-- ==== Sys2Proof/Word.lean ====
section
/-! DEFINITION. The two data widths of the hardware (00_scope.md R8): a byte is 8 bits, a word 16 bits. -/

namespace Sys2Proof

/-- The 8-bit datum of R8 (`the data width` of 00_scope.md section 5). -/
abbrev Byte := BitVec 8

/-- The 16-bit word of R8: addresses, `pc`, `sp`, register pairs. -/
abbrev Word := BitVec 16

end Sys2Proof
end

········

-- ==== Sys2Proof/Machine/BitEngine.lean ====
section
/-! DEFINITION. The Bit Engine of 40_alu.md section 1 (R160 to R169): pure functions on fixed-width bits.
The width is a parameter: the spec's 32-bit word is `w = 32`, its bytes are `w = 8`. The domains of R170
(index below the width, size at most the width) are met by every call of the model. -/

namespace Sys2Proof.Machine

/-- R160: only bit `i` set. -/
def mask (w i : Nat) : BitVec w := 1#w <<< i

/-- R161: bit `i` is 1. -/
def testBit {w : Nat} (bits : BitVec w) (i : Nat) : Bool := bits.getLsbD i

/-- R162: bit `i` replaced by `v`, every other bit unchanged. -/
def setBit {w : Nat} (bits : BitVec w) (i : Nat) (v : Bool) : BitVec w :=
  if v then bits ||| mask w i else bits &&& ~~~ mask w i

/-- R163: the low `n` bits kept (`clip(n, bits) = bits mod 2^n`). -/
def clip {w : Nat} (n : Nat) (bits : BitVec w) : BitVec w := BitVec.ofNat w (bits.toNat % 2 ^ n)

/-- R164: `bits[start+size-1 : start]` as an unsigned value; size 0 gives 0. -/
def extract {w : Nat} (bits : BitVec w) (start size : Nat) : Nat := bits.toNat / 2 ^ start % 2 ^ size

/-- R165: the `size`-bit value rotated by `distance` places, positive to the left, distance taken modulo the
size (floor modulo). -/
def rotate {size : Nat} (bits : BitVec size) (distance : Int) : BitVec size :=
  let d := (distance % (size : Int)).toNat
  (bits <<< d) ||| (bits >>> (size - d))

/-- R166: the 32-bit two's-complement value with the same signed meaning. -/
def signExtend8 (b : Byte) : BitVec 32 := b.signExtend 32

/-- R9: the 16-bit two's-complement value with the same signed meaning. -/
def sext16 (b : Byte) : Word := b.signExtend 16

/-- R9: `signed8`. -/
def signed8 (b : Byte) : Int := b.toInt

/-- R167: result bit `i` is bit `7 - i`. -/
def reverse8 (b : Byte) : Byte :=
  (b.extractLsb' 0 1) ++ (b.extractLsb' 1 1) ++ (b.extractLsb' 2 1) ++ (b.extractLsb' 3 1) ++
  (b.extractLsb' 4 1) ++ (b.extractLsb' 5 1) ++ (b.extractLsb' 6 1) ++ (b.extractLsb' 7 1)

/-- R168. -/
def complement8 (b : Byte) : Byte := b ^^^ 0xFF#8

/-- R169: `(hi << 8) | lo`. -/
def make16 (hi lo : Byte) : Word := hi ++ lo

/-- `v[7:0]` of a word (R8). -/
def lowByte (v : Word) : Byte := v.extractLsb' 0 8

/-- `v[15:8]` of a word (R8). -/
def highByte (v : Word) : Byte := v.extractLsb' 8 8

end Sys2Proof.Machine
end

········

**DESCRIPTION OF THE TASK**
For the listing above, print only the lines starting at the line containing "(bits <<< d) ||| (bits >>> (size - d))" and ending at the line containing "def lowByte (v", exactly, both included.

**SOLVED EXERCISE**
  (bits <<< d) ||| (bits >>> (size - d))

/-- R166: the 32-bit two's-complement value with the same signed meaning. -/
def signExtend8 (b : Byte) : BitVec 32 := b.signExtend 32

/-- R9: the 16-bit two's-complement value with the same signed meaning. -/
def sext16 (b : Byte) : Word := b.signExtend 16

/-- R9: `signed8`. -/
def signed8 (b : Byte) : Int := b.toInt

/-- R167: result bit `i` is bit `7 - i`. -/
def reverse8 (b : Byte) : Byte :=
  (b.extractLsb' 0 1) ++ (b.extractLsb' 1 1) ++ (b.extractLsb' 2 1) ++ (b.extractLsb' 3 1) ++
  (b.extractLsb' 4 1) ++ (b.extractLsb' 5 1) ++ (b.extractLsb' 6 1) ++ (b.extractLsb' 7 1)

/-- R168. -/
def complement8 (b : Byte) : Byte := b ^^^ 0xFF#8

/-- R169: `(hi << 8) | lo`. -/
def make16 (hi lo : Byte) : Word := hi ++ lo

/-- `v[7:0]` of a word (R8). -/
def lowByte (v : Word) : Byte := v.extractLsb' 0 8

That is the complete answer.